Nagubuzi came to the UK in 1991 and claimed asylum for herself and four children she had left in Uganda. Three years later she used the name Jane Namusisi to apply for asylum again – along with two more children. In 1999, using the name Pauline Zalwango, she applied once more, this time with three children.

She is believed to have regularly travelled to Uganda and bought at least three properties around Kampala.

When police searched the East London home of Dennis Kyeyune – thought to be Nagubuzi’s son or nephew – they found a black holdall containing a vast array of fake documents, described as a ‘kitbag for the commission of identity fraud’.

The judge said that there would be a confiscation hearing at a later date under Proceeds of Crime legislation.

nvestigators from the UK Border Agency have visited Kampala to try to identify properties bought by Nagubuzi and her gang.

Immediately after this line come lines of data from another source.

-- ==== Sys2Proof/Syntax.lean ====
section
/-! DEFINITION. The instructions of the Melavaral TL8800: one constructor for each row of the opcode table. The first 236 are
the operations of the eight slots, each with its guard (R90, R91) and the operand fields of its body format (Table 4.2); the
other 130 are the events of the package, each with the object that it concerns. -/
namespace Sys2Proof

/-- The guard of a slot operation (R91): the predicate number and whether it is negated. -/
structure Guard where
  neg : Bool
  pred : Nat
  deriving DecidableEq, Repr

/-- The guard p0, which always holds (R91). -/
def Guard.always : Guard := ⟨false, 0⟩

/-- The number formats of Table 2.1, in the order of their codes. -/
inductive Fmt where
  | trn | i4 | i8 | n8 | f4 | f6 | f8a | f8b | h16 | b16 | f32 | i32 | n32 | i64
  deriving DecidableEq, Repr

/-- The rounding modes of Table 2.3, in the order of their codes. -/
inductive Rm where
  | rne | rtz | rup | rdn | rsr
  deriving DecidableEq, Repr

/-- What flash holds of a firmware image besides its text: its version, the hash of the two keys that it comes with, and its Ed25519 and
ML-DSA-65 signatures (R404). -/
structure FlashImage where
  version : Nat
  keys : Nat
  ed : Nat
  ml : Nat
  deriving DecidableEq, Repr

/-- What a try of a start step meets: the step of Table 20.6, its unit (die, or 255 for the package), the choice tried (R408, R409), and
the image that flash holds for the choice (R404); a try without an image fails. -/
structure BootTry where
  step : Nat
  unit : Nat
  choice : Nat
  image : Option FlashImage
  deriving DecidableEq, Repr

/-- What a window of the governor is given (R19, R411): the dies at 105 °C, and the limits that the host driver has set since the last
window, as partition and watts. -/
structure GovernorSet where
  hot : List Nat
  limits : List (Nat × Nat)
  deriving DecidableEq, Repr

/-- What the host driver gives a partition at its creation (R233, R410): its dies and the number of its ASIDs. -/
structure PartRequest where
  dies : List Nat
  pool : Nat
  deriving DecidableEq, Repr

/-- A write of QCFG (R260): the queue and the word. -/
structure QcfgWrite where
  queue : Nat
  cfg : Nat
  deriving DecidableEq, Repr

/-- A context command record of Table 10.3; rsv holds every reserved bit. -/
structure CtxRecord where
  cmd : Nat
  flags : Nat
  asid : Nat
  arg : Nat
  tag : Nat
  rsv : Nat
  deriving DecidableEq, Repr

/-- A page-command record of Table 17.7, without its CMD; rsv holds every reserved bit. -/
structure PageRecord where
  flags : Nat
  asid : Nat
  count : Nat
  addr : Nat
  mem : Nat
  place : Nat
  home : Nat
  size : Nat
  ptea : Nat
  daddr : Nat
  rsv : Nat
  deriving DecidableEq, Repr

/-- A link flit of Table 18.2, with the link that it arrives on (`link`: 0 to 7 a die attach, 16 + c the circuit c
towards its DST, 1024 + c towards its SRC, 512 + n the UALink port n); rsv holds its reserved byte. -/
structure Flit where
  link : Nat
  kind : Nat
  lane : Nat
  space : Nat
  rsv : Nat
  sel : Nat
  seq : Nat
  off : Nat
  tick : Nat
  data : Beat
  tag : Word
  deriving DecidableEq, Repr

/-- One message of the peer handshake of Table 18.8: nonce, public key, KEM value, measurement and the two signatures. -/
structure PeerMsg where
  pkg : Nat
  rpart : Nat
  nonce : Nat
  pub : Nat
  kem : Nat
  meas : Digest
  ed : Nat
  ml : Nat
  deriving DecidableEq, Repr
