-- ==== Sys2Proof/Decode.lean ====
section
/-! DEFINITION. Decoding a slot word against the map of its slot, in the order of checks of R93, and the encoder written from
the same maps (Tables 4.3 to 4.8). -/
namespace Sys2Proof

/-- Bits [hi:lo] of a word. -/
def fld (w hi lo : Nat) : Nat := w / 2 ^ lo % 2 ^ (hi + 1 - lo)

/-- A check of point 3 of R93: unassigned unless c holds. -/
def need (c : Prop) [Decidable c] (r : Except Ill Instr) : Except Ill Instr := if c then r else .error .unassigned

/-- Table 4.3: what an operation word of this map is, its guard being read already. -/
def decodeX (g : Guard) (wd : Nat) : Except Ill Instr :=
  match fld wd 26 21 with
  | 0x01 => need (fld wd 20 13 = 0) (.ok (.br g (fld wd 12 0)))
  | 0x02 => need (fld wd 20 8 = 0 ∧ fld wd 5 0 = 0) (.ok (.brb g (fld wd 7 6)))
  | 0x03 => need (fld wd 20 15 = 0) (.ok (.call g (fld wd 14 13) (fld wd 12 0)))
  | 0x04 => need (fld wd 20 18 = 0 ∧ fld wd 15 8 = 0 ∧ fld wd 5 0 = 0) (.ok (.callb g (fld wd 17 16) (fld wd 7 6)))
  | 0x05 => need (fld wd 15 13 = 0) (.ok (.loop g (fld wd 20 16) (fld wd 12 0)))
  | 0x06 =>
    match fld wd 0 0 with
    | 0 => need (fld wd 20 16 % 16 < 12 ∧ fld wd 15 11 % 16 < 12 ∧ fld wd 10 6 % 16 < 12 ∧ fld wd 5 1 % 16 < 12) (.ok (.mbrChain g (fld wd 20 16) (fld wd 15 11) (fld wd 10 6) (fld wd 5 1)))
    | 1 => need (fld wd 20 16 % 16 < 12 ∧ fld wd 15 11 % 16 < 12 ∧ fld wd 10 6 % 16 < 12 ∧ fld wd 5 1 % 16 < 12) (.ok (.mbrTree g (fld wd 20 16) (fld wd 15 11) (fld wd 10 6) (fld wd 5 1)))
    | _ => .error .unassigned
  | 0x07 => .ok (.waitt g (fld wd 20 16) (fld wd 15 0))
  | 0x08 => need (fld wd 20 16 = 0) (.ok (.waitd g (fld wd 15 0)))
  | 0x09 => need (fld wd 20 0 = 0) (.ok (.nxt g))
  | 0x0A => need (fld wd 20 16 = 0) (.ok (.trap g (fld wd 15 0)))
  | 0x0B => need (fld wd 20 16 = 0) (.ok (.brk g (fld wd 15 0)))
  | 0x0C =>
    match fld wd 15 15 with
    | 0 => need (fld wd 20 16 = 0 ∧ fld wd 14 8 = 0 ∧ barrierCode (fld wd 7 0)) (.ok (.cbar g (fld wd 7 0)))
    | 1 => need (fld wd 20 16 = 0 ∧ fld wd 14 8 = 0 ∧ barrierCode (fld wd 7 0)) (.ok (.cbarNw g (fld wd 7 0)))
    | _ => .error .unassigned
  | 0x0D =>
    match fld wd 15 15 with
    | 0 => need (fld wd 20 16 = 0 ∧ fld wd 14 0 = 0) (.ok (.dbar g))
    | 1 => need (fld wd 20 16 = 0 ∧ fld wd 14 0 = 0) (.ok (.dbarNw g))
    | _ => .error .unassigned
  | 0x0E =>
    match fld wd 15 15 with
    | 0 => need (fld wd 20 16 = 0 ∧ fld wd 14 0 = 0) (.ok (.ssb g))
    | 1 => need (fld wd 20 16 = 0 ∧ fld wd 14 0 = 0) (.ok (.ssbNw g))
    | _ => .error .unassigned
  | 0x0F =>
    match fld wd 13 12 with
    | 0 => need (fld wd 20 20 = 0 ∧ fld wd 15 14 = 0 ∧ fld wd 11 8 = 0 ∧ fld wd 19 16 < 12 ∧ barrierCode (fld wd 7 0)) (.ok (.bstatSub g (fld wd 19 16) (fld wd 7 0)))
    | 1 => need (fld wd 20 20 = 0 ∧ fld wd 15 14 = 0 ∧ fld wd 11 0 = 0 ∧ fld wd 19 16 < 12) (.ok (.bstatDie g (fld wd 19 16)))
    | 2 => need (fld wd 20 20 = 0 ∧ fld wd 15 14 = 0 ∧ fld wd 11 0 = 0 ∧ fld wd 19 16 < 12) (.ok (.bstatSs g (fld wd 19 16)))
    | _ => .error .unassigned
  | 0x10 => need (fld wd 20 20 = 0 ∧ fld wd 10 0 = 0 ∧ fld wd 19 16 < 12) (.ok (.tmge g (fld wd 19 16) (fld wd 15 11)))
  | 0x11 => need (fld wd 20 20 = 0 ∧ fld wd 19 16 < 12) (.ok (.bdge g (fld wd 19 16) (fld wd 15 0)))
  | 0x12 => need (fld wd 20 0 = 0) (.ok (.exit g))
  | 0x13 => need (fld wd 20 0 = 0) (.ok (.yield g))
  | _ => .error .unassigned

/-- Table 4.4: what an operation word of this map is, its guard being read already. -/
def decodeS (g : Guard) (wd : Nat) : Except Ill Instr :=
  match fld wd 26 21 with
  | 0x01 =>
    match fld wd 4 0 with
    | 0 => need (fld wd 5 5 = 0) (.ok (.add g (fld wd 20 16) (fld wd 15 11) (fld wd 10 6)))
    | 1 => need (fld wd 5 5 = 0) (.ok (.sub g (fld wd 20 16) (fld wd 15 11) (fld wd 10 6)))
    | 2 => need (fld wd 5 5 = 0) (.ok (.and g (fld wd 20 16) (fld wd 15 11) (fld wd 10 6)))
    | 3 => need (fld wd 5 5 = 0) (.ok (.or g (fld wd 20 16) (fld wd 15 11) (fld wd 10 6)))
    | 4 => need (fld wd 5 5 = 0) (.ok (.xor g (fld wd 20 16) (fld wd 15 11) (fld wd 10 6)))
    | 5 => need (fld wd 5 5 = 0) (.ok (.andn g (fld wd 20 16) (fld wd 15 11) (fld wd 10 6)))
    | 6 => need (fld wd 5 5 = 0) (.ok (.orn g (fld wd 20 16) (fld wd 15 11) (fld wd 10 6)))
    | 7 => need (fld wd 5 5 = 0) (.ok (.xnor g (fld wd 20 16) (fld wd 15 11) (fld wd 10 6)))
    | 8 => need (fld wd 5 5 = 0) (.ok (.sll g (fld wd 20 16) (fld wd 15 11) (fld wd 10 6)))
    | 9 => need (fld wd 5 5 = 0) (.ok (.srl g (fld wd 20 16) (fld wd 15 11) (fld wd 10 6)))
    | 10 => need (fld wd 5 5 = 0) (.ok (.sra g (fld wd 20 16) (fld wd 15 11) (fld wd 10 6)))
    | 11 => need (fld wd 5 5 = 0) (.ok (.rol g (fld wd 20 16) (fld wd 15 11) (fld wd 10 6)))
    | 12 => need (fld wd 5 5 = 0) (.ok (.ror g (fld wd 20 16) (fld wd 15 11) (fld wd 10 6)))
    | 13 => need (fld wd 5 5 = 0) (.ok (.mul g (fld wd 20 16) (fld wd 15 11) (fld wd 10 6)))
    | 14 => need (fld wd 5 5 = 0) (.ok (.mulh g (fld wd 20 16) (fld wd 15 11) (fld wd 10 6)))
    | 15 => need (fld wd 5 5 = 0) (.ok (.mulhu g (fld wd 20 16) (fld wd 15 11) (fld wd 10 6)))
    | 16 => need (fld wd 5 5 = 0) (.ok (.min g (fld wd 20 16) (fld wd 15 11) (fld wd 10 6)))
    | 17 => need (fld wd 5 5 = 0) (.ok (.max g (fld wd 20 16) (fld wd 15 11) (fld wd 10 6)))
    | 18 => need (fld wd 5 5 = 0) (.ok (.minu g (fld wd 20 16) (fld wd 15 11) (fld wd 10 6)))
    | 19 => need (fld wd 5 5 = 0) (.ok (.maxu g (fld wd 20 16) (fld wd 15 11) (fld wd 10 6)))
    | 20 => need (fld wd 10 5 = 0) (.ok (.clz g (fld wd 20 16) (fld wd 15 11)))
    | 21 => need (fld wd 10 5 = 0) (.ok (.ctz g (fld wd 20 16) (fld wd 15 11)))
    | 22 => need (fld wd 10 5 = 0) (.ok (.popc g (fld wd 20 16) (fld wd 15 11)))
    | 23 => need (fld wd 10 5 = 0) (.ok (.bswap g (fld wd 20 16) (fld wd 15 11)))
    | 24 => need (fld wd 5 5 = 0) (.ok (.adds g (fld wd 20 16) (fld wd 15 11) (fld wd 10 6)))
    | 25 => need (fld wd 5 5 = 0) (.ok (.subs g (fld wd 20 16) (fld wd 15 11) (fld wd 10 6)))
    | _ => .error .unassigned
  | 0x02 => .ok (.addi g (fld wd 20 16) (fld wd 15 11) (fld wd 10 0))
  | 0x03 => .ok (.andi g (fld wd 20 16) (fld wd 15 11) (fld wd 10 0))
  | 0x04 => .ok (.ori g (fld wd 20 16) (fld wd 15 11) (fld wd 10 0))
  | 0x05 => .ok (.xori g (fld wd 20 16) (fld wd 15 11) (fld wd 10 0))
  | 0x06 =>
    match fld wd 9 8 with
    | 0 => need (fld wd 10 10 = 0 ∧ fld wd 7 6 = 0) (.ok (.slli g (fld wd 20 16) (fld wd 15 11) (fld wd 5 0)))
    | 1 => need (fld wd 10 10 = 0 ∧ fld wd 7 6 = 0) (.ok (.srli g (fld wd 20 16) (fld wd 15 11) (fld wd 5 0)))
    | 2 => need (fld wd 10 10 = 0 ∧ fld wd 7 6 = 0) (.ok (.srai g (fld wd 20 16) (fld wd 15 11) (fld wd 5 0)))
    | 3 => need (fld wd 10 10 = 0 ∧ fld wd 7 6 = 0) (.ok (.roli g (fld wd 20 16) (fld wd 15 11) (fld wd 5 0)))
    | _ => .error .unassigned
  | 0x07 => .ok (.movi g (fld wd 20 16) (fld wd 15 0))
  | 0x08 => .ok (.movk16 g (fld wd 20 16) (fld wd 15 0))
  | 0x09 => .ok (.movk32 g (fld wd 20 16) (fld wd 15 0))
  | 0x0A => .ok (.movk48 g (fld wd 20 16) (fld wd 15 0))
  | 0x0B =>
    match fld wd 2 0 with
    | 0 => need (fld wd 20 20 = 0 ∧ fld wd 5 3 = 0 ∧ fld wd 19 16 < 12) (.ok (.cmpEq g (fld wd 19 16) (fld wd 15 11) (fld wd 10 6)))
    | 1 => need (fld wd 20 20 = 0 ∧ fld wd 5 3 = 0 ∧ fld wd 19 16 < 12) (.ok (.cmpNe g (fld wd 19 16) (fld wd 15 11) (fld wd 10 6)))
    | 2 => need (fld wd 20 20 = 0 ∧ fld wd 5 3 = 0 ∧ fld wd 19 16 < 12) (.ok (.cmpLt g (fld wd 19 16) (fld wd 15 11) (fld wd 10 6)))
    | 3 => need (fld wd 20 20 = 0 ∧ fld wd 5 3 = 0 ∧ fld wd 19 16 < 12) (.ok (.cmpGe g (fld wd 19 16) (fld wd 15 11) (fld wd 10 6)))
    | 4 => need (fld wd 20 20 = 0 ∧ fld wd 5 3 = 0 ∧ fld wd 19 16 < 12) (.ok (.cmpLtu g (fld wd 19 16) (fld wd 15 11) (fld wd 10 6)))
    | 5 => need (fld wd 20 20 = 0 ∧ fld wd 5 3 = 0 ∧ fld wd 19 16 < 12) (.ok (.cmpGeu g (fld wd 19 16) (fld wd 15 11) (fld wd 10 6)))
    | _ => .error .unassigned
  | 0x0C =>
    match fld wd 10 8 with
    | 0 => need (fld wd 20 20 = 0 ∧ fld wd 19 16 < 12) (.ok (.cmpiEq g (fld wd 19 16) (fld wd 15 11) (fld wd 7 0)))
    | 1 => need (fld wd 20 20 = 0 ∧ fld wd 19 16 < 12) (.ok (.cmpiNe g (fld wd 19 16) (fld wd 15 11) (fld wd 7 0)))
    | 2 => need (fld wd 20 20 = 0 ∧ fld wd 19 16 < 12) (.ok (.cmpiLt g (fld wd 19 16) (fld wd 15 11) (fld wd 7 0)))
    | 3 => need (fld wd 20 20 = 0 ∧ fld wd 19 16 < 12) (.ok (.cmpiGe g (fld wd 19 16) (fld wd 15 11) (fld wd 7 0)))
    | 4 => need (fld wd 20 20 = 0 ∧ fld wd 19 16 < 12) (.ok (.cmpiLtu g (fld wd 19 16) (fld wd 15 11) (fld wd 7 0)))
    | 5 => need (fld wd 20 20 = 0 ∧ fld wd 19 16 < 12) (.ok (.cmpiGeu g (fld wd 19 16) (fld wd 15 11) (fld wd 7 0)))
    | _ => .error .unassigned
  | 0x0D =>
    match fld wd 2 0 with
    | 0 => need (fld wd 20 20 = 0 ∧ fld wd 15 15 = 0 ∧ fld wd 10 10 = 0 ∧ fld wd 5 3 = 0 ∧ fld wd 19 16 < 12 ∧ fld wd 14 11 < 12 ∧ fld wd 9 6 < 12) (.ok (.pand g (fld wd 19 16) (fld wd 14 11) (fld wd 9 6)))
    | 1 => need (fld wd 20 20 = 0 ∧ fld wd 15 15 = 0 ∧ fld wd 10 10 = 0 ∧ fld wd 5 3 = 0 ∧ fld wd 19 16 < 12 ∧ fld wd 14 11 < 12 ∧ fld wd 9 6 < 12) (.ok (.por g (fld wd 19 16) (fld wd 14 11) (fld wd 9 6)))
    | 2 => need (fld wd 20 20 = 0 ∧ fld wd 15 15 = 0 ∧ fld wd 10 10 = 0 ∧ fld wd 5 3 = 0 ∧ fld wd 19 16 < 12 ∧ fld wd 14 11 < 12 ∧ fld wd 9 6 < 12) (.ok (.pxor g (fld wd 19 16) (fld wd 14 11) (fld wd 9 6)))
    | 3 => need (fld wd 20 20 = 0 ∧ fld wd 15 15 = 0 ∧ fld wd 10 10 = 0 ∧ fld wd 5 3 = 0 ∧ fld wd 19 16 < 12 ∧ fld wd 14 11 < 12 ∧ fld wd 9 6 < 12) (.ok (.pandn g (fld wd 19 16) (fld wd 14 11) (fld wd 9 6)))
    | 4 => need (fld wd 20 20 = 0 ∧ fld wd 15 15 = 0 ∧ fld wd 10 10 = 0 ∧ fld wd 5 3 = 0 ∧ fld wd 19 16 < 12 ∧ fld wd 14 11 < 12 ∧ fld wd 9 6 < 12) (.ok (.porn g (fld wd 19 16) (fld wd 14 11) (fld wd 9 6)))
    | 5 => need (fld wd 20 20 = 0 ∧ fld wd 15 15 = 0 ∧ fld wd 10 3 = 0 ∧ fld wd 19 16 < 12 ∧ fld wd 14 11 < 12) (.ok (.pnot g (fld wd 19 16) (fld wd 14 11)))
    | _ => .error .unassigned
  | 0x0E => need (fld wd 5 4 = 0 ∧ fld wd 3 0 < 12) (.ok (.sel g (fld wd 20 16) (fld wd 15 11) (fld wd 10 6) (fld wd 3 0)))
  | 0x0F => need (fld wd 20 18 = 0 ∧ fld wd 10 0 = 0) (.ok (.setb g (fld wd 17 16) (fld wd 15 11)))
  | 0x10 => need (fld wd 15 13 = 0 ∧ fld wd 10 0 = 0) (.ok (.getb g (fld wd 20 16) (fld wd 12 11)))
  | 0x11 => need (fld wd 20 18 = 0 ∧ fld wd 15 13 = 0) (.ok (.setbi g (fld wd 17 16) (fld wd 12 0)))
  | 0x12 => need (fld wd 15 12 = 0) (if sysNumber (fld wd 11 0) then .ok (.sysrd g (fld wd 20 16) (fld wd 11 0)) else .error .unassignedSysreg)
  | 0x13 => need (fld wd 15 12 = 0) (if sysNumber (fld wd 11 0) then .ok (.syswr g (fld wd 20 16) (fld wd 11 0)) else .error .unassignedSysreg)
  | 0x14 => need (fld wd 15 13 = 0 ∧ fld wd 10 1 = 0) (.ok (.qrd g (fld wd 20 16) (fld wd 12 11) (fld wd 0 0 == 1)))
  | _ => .error .unassigned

However, it is believed that in a bid to avoid land registry detection in the African country she has ordered that some of her homes are not finished by builders so they cannot be officially ‘signed off’ by building inspectors.

Rachel Bennett from the UK Border Agency said: ‘These convictions show we will leave no stone unturned in our effort to bring to justice those who seek to abuse our immigration system.’